In this way, she lights on buzzworthy post by reengineering what the crowd has already showed it wants.

Over 3,000 email newsletter subscribers receive The Denver Ear content in a blast Zucker sends every Friday. She boosts some posts on Facebook to audiences she’s not already reaching.

Going niche

Like most successful content marketers, Zucker knows her audience. She tracks it closely using a Facebook pixel, which embeds in her site and pulls in Facebook-powered audience info from those who visit.

From this powerful, free tool, she knows that her core audience is between 24 and 44 years old and is roughly split between male and female.

Within this group, she consciously targets content to two groups: a core group of mothers, and younger millennials.

She chose mothers of young children, because that’s what she is, a mother to young children — her interests and passions overlap. This fosters trust. “It’s my group,” she said.

It’s a smart thing to do — nothing’s more attractive and shines through the clouds of content in our lives nowadays better than authenticity and passion — a content marketer’s most valuable currency.

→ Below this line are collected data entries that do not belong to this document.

/-- Translate for the engine; a reserved bit ends the copy, another fault parks it (R297, R299). -/
def copyWalk (c : Copy) (va : Nat) (kind : BitVec 8) : CX (Nat × W64) := do
  match engineWalk (← get) c.asid va (kind ||| kEngine) c.user with
  | (.error (cause, l), _) => if cause == 3 then throw (.ended 3 3) else throw (.fault va cause l (kind ||| kEngine))
  | (.ok (pa, attr), s) =>
    set s
    pure (replicaPa attr (dieOfCore c.core) pa, attr)

/-- The gate of an access of the engine: a refusal ends the copy, a tag holds it (R226, R256, R261). -/
def copyGate (c : Copy) (pa ty : Nat) : CX Unit := do
  let s ← get
  match homeGate s (copyMark c.id) pa ty with
  | .refuse 0 => throw (.ended 3 0x12)
  | .refuse st => throw (.ended 5 st)
  | .hold post =>
    set (suspendAs pa ty (copyMark c.id) c.handle post s)
    throw .held
  | .go => set (unsuspend pa ty (copyMark c.id) s)

/-- A window that needs the system permission (R208). -/
def copySys (cap : Cap) (pa : Nat) : CX Unit := do
  match spaceOf (← get) pa with
  | .regs _ _ | .ctl _ _ => if !CapF.holds cap CapF.SYS then throw (.ended 3 0x08)
  | _ => pure ()

/-- Read `n` source bytes that lie in one 32-byte word, at their home or by an RD with O = 0 (R54, R256). -/
def copyRead (c : Copy) (va n : Nat) : CX Nat := do
  let (pa, _) ← copyWalk c va kRead
  copySys c.src pa
  let s ← get
  match spaceOf s pa with
  | .remote d off =>
    let blk := pa / 64 * 64
    match c.got.find? (·.1 == blk) with
    | some (_, true, x) => pure (x / 2 ^ (8 * (pa % 64)) % 2 ^ (8 * n))
    | some (_, false, st) => if st == 256 then throw (.ended 3 0x12) else throw (.ended 5 st)
    | none =>
      if !routable s d then throw (.ended 5 7)
      if c.asked != some blk then
        set (sendSeq { ty := tRD, ddev := d, op := 6, off := off / 64 * 64 } [] (some (copyMark c.id, blk)) true
          (modCopy c.id (fun c => { c with asked := some blk }) s))
      throw .held
  | _ =>
    copyGate c pa 0
    let s ← get
    if poisonable s pa && poisonAt s pa n then throw (.ended 3 0x12)
    set (correct pa n s)
    pure (homeBytes s pa n).1

/-- A masked write of at most one block to another device, with O = 0 for a copy's data (R35, R54). -/
def copyWrm (c : Copy) (d off n x : Nat) (s : State) : State :=
  sendSeq { ty := tWRM, ddev := d, off := off / 64 * 64 }
    [BitVec.ofNat 512 ((2 ^ n - 1) * 2 ^ (off % 64)), BitVec.ofNat 512 (x * 2 ^ (8 * (off % 64)))] (some (copyMark c.id, 0)) false (notePush (remotePa d off) s)

/-- A store of the engine at its home, at every replica of a replicated page (R217). -/
def copyStore (c : Copy) (attr : W64) (pa n x : Nat) (s : State) : State :=
  let all := if hmode attr == 2 then (List.range 4).map fun d => pa % 0x3000000000 + d * 0x3000000000 else [pa]
  all.foldl (fun s a =>
    modCopy c.id (fun c => { c with pushed := addPushed s a c.pushed }) (homeWrite a n x false none c.cid s)) s

/-- What a copy's register write names as its sender, so that a refusal finds the copy (R176). -/
def regSender (id : Nat) : Nat := 2 ^ 40 + id
/-- Register writes of a copy, or their returns, are on their way. -/
def regsOut (s : State) (id : Nat) : Bool :=
  s.net.any fun m =>
    match m with
    | .nwrite _ _ _ _ _ _ sender => sender == regSender id
    | .undeliverable _ _ sender _ _ _ _ _ => sender == regSender id
    | _ => false

/-- Bytes of a register window gather until a register is whole or the row ends, and then travel as a neighbour
write does (R176). `last` says that the row ends with these bytes. -/
def copyReg (c : Copy) (core off n x : Nat) (last : Bool) : CX Unit := do
  let s ← get
  let o := off % 0x2000
  let isV := 0x1000 ≤ o
  let size := if isV then 128 else 16
  let at_ := o % size
  let r := if isV then (o - 0x1000) / 128 else o / 16
  let now := (winReg s core (off - at_)).1
  let old := if c.reg == 0 then now else c.reg - 1
  let y := mergeBytes old at_ n x
  if at_ + n == size || last then
    let cap : Cap := ⟨BitVec.ofNat 64 y, BitVec.ofNat 64 (y / 2 ^ 64), false⟩
    set (postNet (.nwrite (core * 8 + off % 0x10000 / 0x2000) (c.mcast.toNat % 2 ^ 37) isV r (if isV then Cap.null else cap)
      (if isV then BitVec.ofNat 1024 y else 0) (regSender c.id)) (modCopy c.id (fun c => { c with reg := 0 }) s))
  else set (modCopy c.id (fun c => { c with reg := y + 1 }) s)

/-- Write `n` bytes of the pattern at `off` of destination `k`. -/
def copyWrite (c : Copy) (off : Int) (n x : Nat) (last : Bool) (k : Nat) : CX Unit := do
  if CpF.dkind c then
    modify (modStrip (stripNo c.core + k) (opPoke (CpF.slot c * 16384 + off.toNat) n x))
  else
    let (pa, attr) ← copyWalk c (va57 (CpF.destAt c k + off)) kWrite
    let src := CpF.range c (CapF.addr c.src : Nat) true
    let (x, s) := freeOverlap src.1 src.2 (CpF.destAt c k + off) x n (← get)
    set s
    match spaceOf s pa with
    | .remote d o => if routable s d then set (copyWrm c d o n x s) else throw (.ended 5 7)
    | .regs core o => copyReg c core o n x last
    | _ =>
      copySys c.dst pa
      copyGate c pa 1
      modify (copyStore c attr pa n x)

/-- The parts of a range of virtual addresses that its pages map: first and last physical byte. -/
def physParts (s : State) (asid lo hi : Nat) : List (Nat × Nat) :=
  (List.range (hi / 4096 - lo / 4096 + 1)).filterMap fun k =>
    let a := Nat.max lo (4096 * (lo / 4096 + k))
    let b := Nat.min hi (4096 * (lo / 4096 + k) + 4095)
    match walkTable s asid a 0 false with
    | .leaf v _ pa _ _ => some (normPa s (pa + (a - v)), normPa s (pa + (a - v)) + (b - a))
    | .fault _ _ => none
/-- Two ranges of virtual addresses share a physical byte. -/
def sharePhys (s : State) (asid lo hi asid' lo' hi' : Nat) : Bool :=
  (physParts s asid lo hi).any fun p => (physParts s asid' lo' hi').any fun q => p.1 ≤ q.2 && q.1 ≤ p.2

Zucker targets younger millennials to build trusting relationships that will blossom into business years down the road when they’ll need an agent. “I’m playing the long game,” Zucker said. The directs about a third of her content to this group.

She’s also working to develop content that’s attractive to broader audiences.

Measurement

Zucker constantly measures her content’s performance.

With her Facebook pixel, she can see the type of people who interact with specific posts. This allows her to reach what Facebook calls “look-alike” audiences through advertising.

If readers don’t respond to a certain type of content, she moves away from it. She learned that golf, for example, is a content dud for her audience by tracking her content stats.

Benefits beyond business

Zucker says the site has helped her know her city so much better. “I know things before they happen,” she said. “I’m becoming more of a community expert.

She receives invites to restaurant openings and events. She’s becoming well-known in her city.

“It’s given me extra advantages,” she added, “helping me give clients an experience I couldn’t have done before.” For example, restaurants will pay for her clients’ meal sometimes in exchange for a review on The Denver Ear.

These are deep benefits, but they don’t come easy. The long, high-quality play is necessary. Many agents want a quick fix that gets results right away. They should choose another business model. But those ready to be community insiders with passion about their town, content marketing is a natural fit.